*How to complete this task*:
Which lines of the data contain the string "overwritten"? Copy every one of them.

*Data for this task*:
-- ==== Sys2Proof/Machine/Container.lean ====
section
/-! DEFINITION. What the masked-key container shares with the engines: masking, the true key, the two integrity codes
and their checks, re-masking, the erasure of round keys, the resource counter (R18, R101 to R103, R107, R137, R145,
R167, R176). -/

namespace Sys2Proof.Machine

/-! ## Masking -/

/-- Word j of a 32-byte string, `LE32(v[4j..4j+4))` (R18). -/
def keyWord (v : KeyBytes) (j : Nat) : Word :=
  v.extractLsb' (32 * j) 32

/-- `mask_on(v, m)`: XOR for a Kuznechik slot, addition of the eight words for a Magma slot (R18). -/
def maskOn (alg : Alg) (v m : KeyBytes) : KeyBytes :=
  match alg with
  | .magma => keyOfWords fun j => keyWord v j + keyWord m j
  | _ => v ^^^ m

/-- `mask_off(r, m)` (R18). -/
def maskOff (alg : Alg) (r m : KeyBytes) : KeyBytes :=
  match alg with
  | .magma => keyOfWords fun j => keyWord r j - keyWord m j
  | _ => r ^^^ m

/-- `true_key(k)` (R18, R25). -/
def Slot.trueKey (sl : Slot) : KeyBytes :=
  maskOff sl.alg sl.raw sl.mask

/-! ## Integrity codes -/

/-- The two running sums of R101 over the 16-bit words of a byte string. -/
def fletcherSums : List Byte → Nat → Nat → Nat × Nat
  | lo :: hi :: rest, s1, s2 =>
    let t1 := (s1 + (lo.toNat + 256 * hi.toNat)) % 65535
    fletcherSums rest t1 ((s2 + t1) % 65535)
  | _, s1, s2 => (s1, s2)

/-- `IC(b)` (R101). -/
def integrityCode (b : List Byte) : Word :=
  let p := fletcherSums b 0 0
  BitVec.ofNat 32 (p.2 * 65536 + p.1)

/-- `IC` of a 32-byte key (R101). -/
def keyCode (key : KeyBytes) : Word :=
  integrityCode (toBytes 32 key)

/-- `IC(K_1 || .. || K_10 || DK_1 || .. || DK_10)` (R137). -/
def kzRoundCode (ks dks : List Block) : Word :=
  integrityCode ((ks ++ dks).flatMap (toBytes 16))

/-- `IC` of the words `K_1 .. K_8` and `neg32(K_1) .. neg32(K_8)` (R167). -/
def mgRoundCode (ks nks : List Word) : Word :=
  integrityCode ((ks ++ nks).flatMap (toBytes 4))

/-- The code of a slot's round keys, over the unmasked values of both its arrays (R137, R167). -/
def Slot.roundCode (sl : Slot) : Word :=
  match sl.alg with
  | .magma => mgRoundCode (subWords sl.fk sl.fm) (subWords sl.ik sl.im)
  | _ => kzRoundCode (xorBlocks sl.ek sl.em) (xorBlocks sl.dk sl.dm)

/-- `check_key(k)` as an ordered list of checks (R102). -/
def keyChecks (s : State) (k : SlotIx) : List (Bool × CoreError) :=
  let sl := s.slotAt k
  [(!sl.icodeSet, .noIcode k), (decide (keyCode sl.trueKey ≠ sl.icode), .keyMismatch k)]

/-- `check_rk(k)` (R137, R167). -/
def roundKeyCheck (s : State) (k : SlotIx) : Bool × CoreError :=
  let sl := s.slotAt k
  (decide (sl.roundCode ≠ sl.rkicode), .roundKeyMismatch k)

/-! ## Re-masking -/

/-- The key of a slot under the fresh mask m: the new mask goes on before the old one comes off (R107 steps 3, 4). -/
def Slot.remaskKey (sl : Slot) (m : KeyBytes) : Slot :=
  { sl with
    raw := if sl.masked then maskOff sl.alg (maskOn sl.alg sl.raw m) sl.mask else maskOn sl.alg sl.raw m
    mask := m
    masked := true }

/-- `kz_rk_remask(k, d1, d2)` (R143). -/
def Slot.remaskKz (sl : Slot) (d1 d2 : BitVec 1280) : Slot :=
  { sl with
    ek := kzRemaskKeys sl.ek sl.em (drawBlocks d1)
    em := drawBlocks d1
    dk := kzRemaskKeys sl.dk sl.dm (drawBlocks d2)
    dm := drawBlocks d2 }

/-- `mg_rk_remask(k, d1, d2)` (R174). -/
def Slot.remaskMg (sl : Slot) (d1 d2 : KeyBytes) : Slot :=
  { sl with
    fk := mgRemaskKeys sl.fk sl.fm (drawWords d1)
    fm := drawWords d1
    ik := mgRemaskKeys sl.ik sl.im (drawWords d2)
    im := drawWords d2 }

/-- `remask(k)`, all draws before the first write; a failed draw reports slot `who`, which is k except at the exit of
XTS, where it is the field `ks` (R107, R203, R212). -/
def remask (who k : SlotIx) (s : State) : Res Unit :=
  (fill who 32 s).bind fun (m : KeyBytes) s =>
    if (s.slotAt k).sched then
      match (s.slotAt k).alg with
      | .magma =>
        (fill who 32 s).bind fun (d1 : KeyBytes) s =>
          (fill who 32 s).bind fun (d2 : KeyBytes) s =>
            .ok () (s.setSlot k (((s.slotAt k).remaskKey m).remaskMg d1 d2))
      | _ =>
        (fill who 160 s).bind fun (d1 : BitVec 1280) s =>
          (fill who 160 s).bind fun (d2 : BitVec 1280) s =>
            .ok () (s.setSlot k (((s.slotAt k).remaskKey m).remaskKz d1 d2))
    else .ok () (s.setSlot k ((s.slotAt k).remaskKey m))

/-! ## Erasure and the resource counter -/

/-- The Kuznechik round-key arrays overwritten by four draws (R145). -/
def Slot.overwriteKz (sl : Slot) (d1 d2 d3 d4 : BitVec 1280) : Slot :=
  { sl with ek := drawBlocks d1, em := drawBlocks d2, dk := drawBlocks d3, dm := drawBlocks d4 }

/-- The Magma round-key arrays overwritten by four draws (R176). -/
def Slot.overwriteMg (sl : Slot) (d1 d2 d3 d4 : KeyBytes) : Slot :=
  { sl with fk := drawWords d1, fm := drawWords d2, ik := drawWords d3, im := drawWords d4 }

/-- The slot after n block operations under its key (R103). -/
def Slot.spend (sl : Slot) (n : Nat) : Slot :=
  { sl with res := sl.res - BitVec.ofNat 64 n }

/-- Fewer than n block operations are left (R103). -/
def resourceShort (s : State) (k : SlotIx) (n : Nat) : Bool :=
  decide ((s.slotAt k).res.toNat < n)

end Sys2Proof.Machine
end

*Solution to the problem*:
/-- The Kuznechik round-key arrays overwritten by four draws (R145). -/
/-- The Magma round-key arrays overwritten by four draws (R176). -/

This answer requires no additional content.